DATA PROVIDED section start

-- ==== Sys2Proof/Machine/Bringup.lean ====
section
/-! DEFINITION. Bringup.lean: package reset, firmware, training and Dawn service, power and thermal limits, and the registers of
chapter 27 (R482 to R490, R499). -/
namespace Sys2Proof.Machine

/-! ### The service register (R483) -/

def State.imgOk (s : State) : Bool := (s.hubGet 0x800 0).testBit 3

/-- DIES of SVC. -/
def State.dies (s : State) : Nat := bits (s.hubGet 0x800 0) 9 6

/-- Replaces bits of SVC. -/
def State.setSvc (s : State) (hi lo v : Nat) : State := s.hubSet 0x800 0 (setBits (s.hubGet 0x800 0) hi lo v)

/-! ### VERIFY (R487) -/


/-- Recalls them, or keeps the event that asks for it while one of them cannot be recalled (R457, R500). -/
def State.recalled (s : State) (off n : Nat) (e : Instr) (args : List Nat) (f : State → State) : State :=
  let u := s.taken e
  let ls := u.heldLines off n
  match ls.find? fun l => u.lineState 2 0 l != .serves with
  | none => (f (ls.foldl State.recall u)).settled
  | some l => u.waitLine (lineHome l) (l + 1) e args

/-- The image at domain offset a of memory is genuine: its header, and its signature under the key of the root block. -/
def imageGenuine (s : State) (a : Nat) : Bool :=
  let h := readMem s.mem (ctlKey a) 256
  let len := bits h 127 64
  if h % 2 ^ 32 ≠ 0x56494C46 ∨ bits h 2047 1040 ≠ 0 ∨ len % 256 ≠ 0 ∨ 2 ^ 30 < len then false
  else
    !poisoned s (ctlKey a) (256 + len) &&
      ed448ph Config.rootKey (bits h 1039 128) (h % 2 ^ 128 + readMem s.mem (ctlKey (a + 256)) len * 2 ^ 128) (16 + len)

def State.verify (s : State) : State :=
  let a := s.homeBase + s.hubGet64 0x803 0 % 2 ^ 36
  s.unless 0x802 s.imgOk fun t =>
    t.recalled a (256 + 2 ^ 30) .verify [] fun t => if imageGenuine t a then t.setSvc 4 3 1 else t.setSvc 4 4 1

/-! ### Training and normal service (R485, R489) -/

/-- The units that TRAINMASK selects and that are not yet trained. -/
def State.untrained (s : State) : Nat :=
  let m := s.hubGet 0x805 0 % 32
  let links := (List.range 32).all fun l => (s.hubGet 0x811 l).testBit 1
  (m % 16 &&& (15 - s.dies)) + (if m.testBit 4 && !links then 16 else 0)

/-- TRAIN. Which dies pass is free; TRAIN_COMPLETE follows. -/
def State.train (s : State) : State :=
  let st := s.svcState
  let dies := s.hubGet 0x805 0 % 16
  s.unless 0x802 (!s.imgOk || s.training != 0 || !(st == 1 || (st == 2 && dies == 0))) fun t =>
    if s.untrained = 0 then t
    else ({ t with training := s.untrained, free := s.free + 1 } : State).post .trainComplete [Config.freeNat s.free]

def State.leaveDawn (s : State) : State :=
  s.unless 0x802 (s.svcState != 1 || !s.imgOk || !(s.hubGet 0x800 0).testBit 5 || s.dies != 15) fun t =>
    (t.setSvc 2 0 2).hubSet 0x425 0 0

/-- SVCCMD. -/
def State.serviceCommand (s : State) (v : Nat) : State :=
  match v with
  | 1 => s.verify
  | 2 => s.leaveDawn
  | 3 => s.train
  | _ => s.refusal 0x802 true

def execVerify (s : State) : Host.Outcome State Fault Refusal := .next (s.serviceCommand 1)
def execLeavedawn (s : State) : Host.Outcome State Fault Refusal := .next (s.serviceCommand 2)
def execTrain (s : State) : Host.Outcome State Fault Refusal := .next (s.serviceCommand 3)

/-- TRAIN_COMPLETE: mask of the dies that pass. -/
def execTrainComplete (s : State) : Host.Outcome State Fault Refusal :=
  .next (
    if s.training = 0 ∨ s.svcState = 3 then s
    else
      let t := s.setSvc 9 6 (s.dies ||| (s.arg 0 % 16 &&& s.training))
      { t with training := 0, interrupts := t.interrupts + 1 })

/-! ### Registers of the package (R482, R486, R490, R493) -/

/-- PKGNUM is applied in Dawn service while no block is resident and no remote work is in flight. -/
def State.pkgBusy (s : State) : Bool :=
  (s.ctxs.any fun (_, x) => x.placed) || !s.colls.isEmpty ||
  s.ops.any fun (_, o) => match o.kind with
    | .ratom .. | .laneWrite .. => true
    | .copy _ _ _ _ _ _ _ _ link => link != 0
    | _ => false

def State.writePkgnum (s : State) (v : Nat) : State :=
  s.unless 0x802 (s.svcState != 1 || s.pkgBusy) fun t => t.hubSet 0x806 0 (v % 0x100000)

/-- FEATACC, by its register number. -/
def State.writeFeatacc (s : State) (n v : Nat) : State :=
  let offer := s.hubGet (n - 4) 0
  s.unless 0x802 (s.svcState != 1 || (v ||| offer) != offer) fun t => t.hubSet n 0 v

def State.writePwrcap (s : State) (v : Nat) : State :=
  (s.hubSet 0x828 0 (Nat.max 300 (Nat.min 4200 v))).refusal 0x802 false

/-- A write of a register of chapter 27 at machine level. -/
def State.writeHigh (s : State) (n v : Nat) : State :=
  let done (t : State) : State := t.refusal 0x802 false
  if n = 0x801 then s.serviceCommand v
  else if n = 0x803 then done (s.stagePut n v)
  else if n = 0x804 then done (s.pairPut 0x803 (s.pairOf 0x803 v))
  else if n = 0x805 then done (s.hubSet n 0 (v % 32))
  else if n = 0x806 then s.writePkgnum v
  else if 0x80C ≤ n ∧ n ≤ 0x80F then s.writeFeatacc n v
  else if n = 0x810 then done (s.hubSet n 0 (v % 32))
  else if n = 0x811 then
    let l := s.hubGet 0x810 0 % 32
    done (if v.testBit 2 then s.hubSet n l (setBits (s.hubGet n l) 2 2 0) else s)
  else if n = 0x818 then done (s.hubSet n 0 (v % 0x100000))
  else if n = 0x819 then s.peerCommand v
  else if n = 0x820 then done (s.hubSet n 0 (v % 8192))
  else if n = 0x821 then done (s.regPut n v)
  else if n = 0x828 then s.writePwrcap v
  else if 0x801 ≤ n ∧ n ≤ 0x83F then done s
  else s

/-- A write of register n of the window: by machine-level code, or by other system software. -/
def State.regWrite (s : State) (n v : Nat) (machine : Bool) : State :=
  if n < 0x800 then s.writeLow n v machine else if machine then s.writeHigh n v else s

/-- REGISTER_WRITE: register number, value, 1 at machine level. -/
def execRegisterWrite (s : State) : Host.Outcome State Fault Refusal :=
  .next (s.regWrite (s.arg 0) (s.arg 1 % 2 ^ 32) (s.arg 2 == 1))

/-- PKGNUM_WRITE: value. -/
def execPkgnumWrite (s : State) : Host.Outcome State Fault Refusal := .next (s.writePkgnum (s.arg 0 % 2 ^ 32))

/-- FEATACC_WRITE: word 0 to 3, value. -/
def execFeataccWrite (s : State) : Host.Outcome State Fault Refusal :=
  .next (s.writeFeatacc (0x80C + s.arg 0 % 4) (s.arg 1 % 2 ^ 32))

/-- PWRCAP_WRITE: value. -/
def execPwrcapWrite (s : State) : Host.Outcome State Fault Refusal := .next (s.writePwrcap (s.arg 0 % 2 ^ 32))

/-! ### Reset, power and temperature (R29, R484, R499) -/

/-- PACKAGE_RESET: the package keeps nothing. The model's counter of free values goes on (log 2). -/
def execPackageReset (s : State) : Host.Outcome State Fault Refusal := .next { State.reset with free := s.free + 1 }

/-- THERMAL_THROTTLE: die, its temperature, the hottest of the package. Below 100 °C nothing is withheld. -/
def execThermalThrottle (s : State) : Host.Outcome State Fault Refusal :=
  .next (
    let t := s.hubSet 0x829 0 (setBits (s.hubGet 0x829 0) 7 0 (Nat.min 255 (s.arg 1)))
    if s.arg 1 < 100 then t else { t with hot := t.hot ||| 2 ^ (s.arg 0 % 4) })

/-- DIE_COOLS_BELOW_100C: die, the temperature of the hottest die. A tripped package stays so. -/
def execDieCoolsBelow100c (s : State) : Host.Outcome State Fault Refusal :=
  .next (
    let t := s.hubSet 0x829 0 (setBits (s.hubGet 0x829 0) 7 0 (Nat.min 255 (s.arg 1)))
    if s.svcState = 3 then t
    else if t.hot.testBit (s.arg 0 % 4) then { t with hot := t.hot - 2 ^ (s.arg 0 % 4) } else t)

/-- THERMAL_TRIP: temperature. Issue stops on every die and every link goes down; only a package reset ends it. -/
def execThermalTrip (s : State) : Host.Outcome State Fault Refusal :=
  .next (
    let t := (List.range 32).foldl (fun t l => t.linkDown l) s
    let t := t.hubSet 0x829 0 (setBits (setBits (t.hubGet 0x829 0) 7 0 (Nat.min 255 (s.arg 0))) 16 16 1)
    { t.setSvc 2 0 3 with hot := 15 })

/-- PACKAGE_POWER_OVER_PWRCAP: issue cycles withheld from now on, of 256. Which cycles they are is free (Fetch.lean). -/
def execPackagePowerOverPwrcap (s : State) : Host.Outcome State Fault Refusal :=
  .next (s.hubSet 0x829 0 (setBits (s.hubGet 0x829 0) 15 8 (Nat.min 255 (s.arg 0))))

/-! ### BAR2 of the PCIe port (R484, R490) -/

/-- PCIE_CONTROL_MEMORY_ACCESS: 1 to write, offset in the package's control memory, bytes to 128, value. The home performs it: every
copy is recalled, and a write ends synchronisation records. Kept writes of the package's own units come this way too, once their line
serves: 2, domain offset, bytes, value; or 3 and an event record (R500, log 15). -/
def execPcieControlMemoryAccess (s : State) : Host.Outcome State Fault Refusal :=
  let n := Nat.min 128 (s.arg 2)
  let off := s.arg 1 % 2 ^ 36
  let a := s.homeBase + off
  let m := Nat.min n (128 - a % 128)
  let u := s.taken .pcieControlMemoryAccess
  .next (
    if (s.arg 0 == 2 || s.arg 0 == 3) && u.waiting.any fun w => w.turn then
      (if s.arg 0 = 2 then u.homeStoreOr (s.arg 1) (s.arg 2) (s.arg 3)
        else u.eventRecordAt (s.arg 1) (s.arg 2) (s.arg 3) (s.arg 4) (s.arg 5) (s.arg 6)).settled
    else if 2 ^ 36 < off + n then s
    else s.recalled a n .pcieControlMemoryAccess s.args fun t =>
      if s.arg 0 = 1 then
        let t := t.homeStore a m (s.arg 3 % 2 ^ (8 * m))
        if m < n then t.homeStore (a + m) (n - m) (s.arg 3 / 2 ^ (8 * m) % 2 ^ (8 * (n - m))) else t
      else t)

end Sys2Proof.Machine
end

DATA PROVIDED section end

> _TASK TO COMPLETE_
Scan the data above and copy every line with "chapter" in it.

> _SOLUTION TO THE EXERCISE_
chapter 27 (R482 to R490, R499). -/
/-- A write of a register of chapter 27 at machine level. -/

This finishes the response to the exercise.